Cool, Thanks for sharing your investigation.
In other words, I now agree with Mike that we should not support Gradient formatting. Perhaps we still want to retain the hl.formatter= parameter in case we have any other values than "simple" in the future - and keep hl.simple.pre and hl.simple.post as they are.
+1
As for the QueryScorer, I think it makes sense to support all three ways it can be construted:
The concept of scoring may be confusing to someone w/o knowledge of how Lucene highlighting works (I want to just highlight the parts that matched darn it! ;-) In our final documentation, we should describe the effect of the parameters, not their implementation (like which constructor is called).

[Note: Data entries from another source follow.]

-- ==== Sys2Proof/Word.lean ====
section
/-! DEFINITION. The words of the VZ-6048: bytes, engine words, vectors, bit fields of register values, and the signed 48-bit time difference. -/

namespace Sys2Proof

/-- One byte. -/
abbrev Byte := BitVec 8

/-- A 32-bit register or instruction word. -/
abbrev W32 := BitVec 32

/-- A Lanibex g register (64 bits). -/
abbrev W64 := BitVec 64

/-- A Lanibex w register: 64 bytes, byte `i` in bits `8i+7:8i`. -/
abbrev Vec := BitVec 512

/-- Signed 48-bit difference of two wrapping 48-bit counts (00_scope.md, `time_diff`). -/
def timeDiff (a b : Nat) : Int :=
  let d : Nat := (a % 2 ^ 48 + 2 ^ 48 - b % 2 ^ 48) % 2 ^ 48
  if 2 ^ 47 ≤ d then (d : Int) - 2 ^ 48 else (d : Int)

/-- Add in a 48-bit wrapping count. -/
def add48 (a b : Nat) : Nat := (a + b) % 2 ^ 48

/-- Bits `[lo+w-1:lo]` of a number. -/
def bits (v lo w : Nat) : Nat := v / 2 ^ lo % 2 ^ w

/-- Bit `i` of a number. -/
def bitAt (v i : Nat) : Bool := v / 2 ^ i % 2 == 1

/-- One bit as a number. -/
def b2n (b : Bool) : Nat := if b then 1 else 0

/-- Add, saturating at the top of a `w`-bit counter. -/
def satAdd (w a b : Nat) : Nat := min (a + b) (2 ^ w - 1)

/-- A number read as a two's complement value of `w` bits. -/
def toSigned (w v : Nat) : Int := if 2 ^ (w - 1) ≤ v % 2 ^ w then (v % 2 ^ w : Int) - 2 ^ w else (v % 2 ^ w : Int)

/-- An integer as the `w` bits of its two's complement. -/
def ofSigned (w : Nat) (i : Int) : Nat := (i % (2 ^ w : Int)).toNat

/-- An integer held within plus and minus `m`. -/
def satInt (m : Nat) (i : Int) : Int := max (-(m : Int)) (min (m : Int) i)

/-- The little-endian bytes of a number (R4). -/
def leBytes : Nat → Nat → List Byte
  | 0, _ => []
  | n + 1, v => BitVec.ofNat 8 v :: leBytes n (v / 256)

/-- The number that bytes spell, lowest byte first (R4). -/
def ofLe : List Byte → Nat
  | [] => 0
  | b :: r => b.toNat + 256 * ofLe r

/-- The number that bytes spell, highest byte first (R5, R6). -/
def ofBe (l : List Byte) : Nat := ofLe l.reverse

/-- The big-endian bytes of a number. -/
def beBytes (n v : Nat) : List Byte := (leBytes n v).reverse

end Sys2Proof
end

1) hl.scoring=simple (the default) - construct with Query only. May have some matches from other terms, but allows you to highlight different fields to the ones searched. 2) hl.scoring=field - constructed with Query and fieldName. Only highlights terms matched in this field by the query. 3) hl.scoring=fieldidx - constructed with Query, fieldName and IndexReader. I think the selection of the best fragment(s) will be improved because the terms will be weighted according to their frequency in the index - but this has to be more costly as it calls IndexReader.docFreq for each term.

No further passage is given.